IMO extensions should be configurable out so that people dont get into thinking they somehow are part of BLAS and build eventually broken executables.

Guobing-Chen commented 4 years ago

The naming was coordinated with and approved by Jack Dongarra, who is the leader of NETLIB. OpenBLAS cannot start inventing names.

OK, but still this 'sh' prefix is quite confusing, and it is totally different with other math libs supporting BFloat16. Any channel to raise a concern to Jack? And any place we can find netlib's spec about BF16 based APIs or naming?

mgates3 commented 4 years ago

BLAS G2 has a proposed naming scheme.

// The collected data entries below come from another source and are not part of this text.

-- ==== Sys2Proof/Machine/Regs.lean ====
section
/-! DEFINITION. Every register field of the module, one constant each: its address, its bits, its access code and its
reset behaviour, from the register tables of the spec (R13, R52, R73, R124 and on). -/

namespace Sys2Proof

/-- Access codes (R5). -/
inductive Acc
  | ro | rw | wo | w1c | w1s | rwl | ros
  deriving DecidableEq, Repr, Inhabited

/-- A register field: `count` items, `stride` bytes apart from byte offset `addr`; its bits; its access code; its value after
cold reset; whether RESET_N leaves it (`keeps`); whether it stands in the backup domain, which no reset reaches (R445); and,
where the spec gives a range, the values a write may store (R499). Log entry 3 (DESIGN CHOICE, unsafe). -/
structure Row where
  id : Nat
  addr : Nat
  stride : Nat
  count : Nat
  lsb : Nat
  width : Nat
  acc : Acc
  cold : Nat
  keeps : Bool
  bkp : Bool
  accepts : List (Nat × Nat) := []
  deriving DecidableEq, Repr, Inhabited

namespace Reg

Here's the extended abstract (4 page) https://tinyurl.com/yb7m7lov and the whole proposal (48 page) http://goo.gl/D1UKnw

To summarize:

real has "r" and # bits: gemm_r16 is IEEE 16-bit gemm gemm_rb16 is bfloat 16-bit gemm gemm_r32 is 32-bit sgemm gemm_r64 is 64-bit dgemm gemm_r128 is 128-bit gemm gemm_r64x2 is double-double gemm

complex has "c" and # bits: gemm_c16 is IEEE 16-bit gemm gemm_cb16 is bfloat 16-bit gemm gemm_c32 is 32-bit cgemm gemm_c64 is 64-bit zgemm gemm_c128 is 128-bit gemm gemm_c64x2 is double-double gemm

The scheme also allows for combinations, like gemm_r16r16r32 for A, B matrices in 16-bit, C matrix in 32-bit, as for NVIDIA's Tensor cores, as well as extension to reproducible accumulators, routines with separate C_in and C_out arguments, etc.

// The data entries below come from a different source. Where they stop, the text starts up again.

/-! ### CAN transmit bindings (R314) -/

/-- Build a transmit binding's frame from the published epoch, each source verified as it leaves; `none` skips (R314). -/
def State.canBuild (s : State) (b : CanTxBinding) : Option CanElement × State :=
  let blank : List Byte := List.replicate (dlcBytes b.fd b.dlc.toNat) 0
  let (data, s) := b.insertions.foldl (fun (acc : Option (List Byte) × State) e =>
    match acc.2.readPublished e.cell 9 with
    | (none, s) => (none, s)
    | (some c, s) =>
      if Qual.bad c.qual.toNat then (none, s)
      else match acc.1, insertRaw e (kindOf c.kind) c.value with
        | some xs, some n => (some (insertBytes e n xs), s)
        | _, _ => (none, s)) (some blank, s)
  (data.map fun d => ⟨b.ident, b.ext, false, b.fd, b.brs, false, b.dlc, d⟩, s)

/-- A transmit binding is due in the publish phase of tick `n` (R314). -/
def State.canDue (s : State) (n : Nat) (b : CanTxBinding) : Bool :=
  match b.period with
  | some k => n % (max k 1) == 0
  | none => b.insertions.any fun e => s.img.changed.contains e.cell

/-- The CAN transmit bindings of the tick (R314); a standby only listens (R322). -/
def State.publishCan (s : State) : State :=
  if s.standby then s
  else (s.can.ctl.filter fun p => p.2.cfg.mode != 0).foldl (fun (s : State) p =>
    (p.2.cfg.txBindings.foldl (fun (s : State) b =>
      if !s.canDue s.epoch b then s
      else match s.canBuild b with
        | (none, s) => s.onCore (·.bump Reg.CAN_TX_SKIP_COUNT p.1)
        | (some el, s) =>
          s.canPut p.1 b.buffer el) s).canStart p.1) s

/-! ### Trend entries (R477) -/

/-- The binary32 distance of two values exceeds a deadband (R477). -/
def beyondBand (a b band : Word) : Bool := F32.lt band (F32.abs (F32.sub a b).1)

/-- A trend item records at this publish (R477). Log entry 91 (DESIGN CHOICE, unsafe). -/
def trendDue (it : TrendItem) (last : Option (Nat × Cell)) (n : Nat) (c : Cell) : Bool :=
  match last with
  | none => true
  | some (e, o) =>
    let moved := c.qual != o.qual || (if kindOf c.kind = .binary32 then beyondBand c.value o.value it.deadband
      else c.value != o.value)
    decide (n ≥ e + it.k) && (!it.change || moved)

/-- Entries the 8 MiB staging buffer holds, 20 bytes each (R477). Log entry 91 (DESIGN CHOICE, unsafe). -/
def stagingRoom : Nat := 8 * 1024 * 1024 / 20

/-- Entries a second that throttle stage 2 still lets in: 0.2 MiB/s of 20 bytes (R467). Log entry 91 (DESIGN CHOICE, unsafe).
-/
def throttledEntries : Nat := 1024 * 1024 / 5 / 20

/-- Ticks a second. -/
def State.ticksPerSecond (s : State) : Nat := 1000 / s.period

/-- Stage the trend entries of the published epoch (R477). Log entry 91 (DESIGN CHOICE, unsafe). -/
def State.stageTrend (s : State) : State :=
  let n := s.epoch
  let second := (s.bg.ingest.take (s.ticksPerSecond - 1)).sum
  let (cnt, s) := (s.bg.items.zipIdx).foldl (fun (acc : Nat × State) p =>
    let s := acc.2
    match s.img.published.at? p.1.cell with
    | none => acc
    | some c =>
      if !trendDue p.1 (s.bg.last.at? p.2) n c then acc
      else match s.readPublished p.1.cell 0x0A with
        | (none, s) => (acc.1, s)
        | (some c, s) =>
          let s := { s with bg := { s.bg with last := s.bg.last.put p.2 (n, c) } }
          let slow := s.core.fget Reg.THM_STAT_STAGE = 2 ∧ second + acc.1 ≥ throttledEntries
          if s.bg.staged.length ≥ stagingRoom ∨ slow then (acc.1, s.onCore (·.bump Reg.TREND_DROP_COUNT))
          else
            (acc.1 + 1, { s with bg := { s.bg with staged := s.bg.staged ++ [⟨p.1.cell, c, n⟩] } })) (0, s)
  let ingest := (cnt :: s.bg.ingest).take s.ticksPerSecond
  { s with bg := { s.bg with ingest := ingest } }.onCore (·.fput Reg.TREND_STAT_KIB_S (ingest.sum * 20 / 1024))

/-! ### Retained words (R123) -/

/-- Write the retained words and retentive counters to the older of the two MRAM copies (R123). -/
def State.saveRetained (s : State) : State :=
  let b := s.trw.bank
  let seq := max s.trw.copyA.seq s.trw.copyB.seq + 1
  let words := b.retained.map fun r => (r.symid, r.type, (List.range r.init.length).map fun i => s.trw.ret.atD (r.idx + i) 0)
  let counters := (b.records.filter fun r => r.retentive && r.type == 4).map fun r => (r.symid, s.trw.recs.atD r.idx {})
  let copy : RetCopy := { seq := seq, valid := true, words := words, counters := counters }
  if s.trw.copyA.seq ≤ s.trw.copyB.seq then { s with trw := { s.trw with copyA := copy } }
  else { s with trw := { s.trw with copyB := copy } }

/-! ### The swap (R29, R32, R45) -/

/-- Cells whose content differs from the published epoch. Log entry 21 (DESIGN CHOICE, unsafe). -/
def State.changedNow (s : State) : List Nat :=
  (s.img.working.filter fun p => (s.img.published.at? p.1).map Cell.content != some p.2.content).map (·.1)

/-- Queue reads of the published buffer still running when it is given up become pins, or fail (R32). -/
def State.keepReads (s : State) : State :=
  s.hq.queues.foldl (fun (s : State) p =>
    if h : p.1 < 64 then
      let q : Fin 64 := ⟨p.1, h⟩
      match p.2.cur with
      | some g =>
        let reads := match g.answer with
          | some a => decide (g.sent < a.2.length)
          | none => !g.applied
        if g.epoch.isSome && g.epoch == s.img.pubEpoch && reads &&
            !(s.img.pins.any fun n => some n.epoch == g.epoch && n.holds.any fun x => x.who == .queue q && x.snap) then
          match s.pin (.queue q) (g.epoch.getD 0) true with
          | (.ok, s) => s
          | (_, s) =>
            if g.answer.isNone then s
            else s.putQueue q { s.queue q with cur := some { g with answer := some (.epochGone, []), sent := 0 } }
        else s
      | none => s
    else s) s

/-- The buffers exchange roles: epoch N is published (R29, R45). -/
def State.swap (s : State) : State :=
  let s := s.keepReads
  let hist := (s.img.changed :: s.img.hist).take 3
  let img := { s.img with published := s.img.working, pubEpoch := some s.epoch, changed := s.changedNow, hist := hist }
  { s with img := img, seq := { s.seq with swapped := true } }

/-- The publish phase of the tick (R254). -/
def State.publish (s : State) : State :=
  let s := s.onCore (·.fput Reg.TICK_STATUS_PHASE 5)
  let s := s.publishExchange.serveHeld.pushUpdates.publishCan.stageTrend
  s.saveRetained

/-- The output sweep has ended: the swap, then the publish (R41, R45). -/
def State.sweepEnd (s : State) : State :=
  (s.onCore (·.fput Reg.TICK_SWEEP_OUT_CYC s.seq.outCycles)).swap.publish

end Sys2Proof.Machine
end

Mark Gates Innovative Computing Laboratory, University of Tennessee, Knoxville (Jack Dongarra's group)

martin-frbg commented 4 years ago

Great, thanks (time to fetch myself a beer I guess). That looks to be next year's can of worms though ?

ceseo commented 4 years ago

The naming was coordinated with and approved by Jack Dongarra, who is the leader of NETLIB. OpenBLAS cannot start inventing names.

OK, but still this 'sh' prefix is quite confusing, and it is totally different with other math libs supporting BFloat16. Any channel to raise a concern to Jack? And any place we can find netlib's spec about BF16 based APIs or naming?

Some clarification: at the time the decision was made, the only half precision type being considered was bfloat16. That motivated choosing 'H' for the type.

I agree that, if OpenBLAS is going to support IEEE 16-bit, this can be confusing. I have no objection changing it, as long all the parties involved are in agreement.

Guobing-Chen commented 4 years ago

Thanks the information of BLAS G2, @mgates3. This looks great to me as for next generation to make all the API more readable and flexible. Just to confirm that you aims to show us this next generation BLAS, but not try to explain why we choose the 'h' prefix, Right?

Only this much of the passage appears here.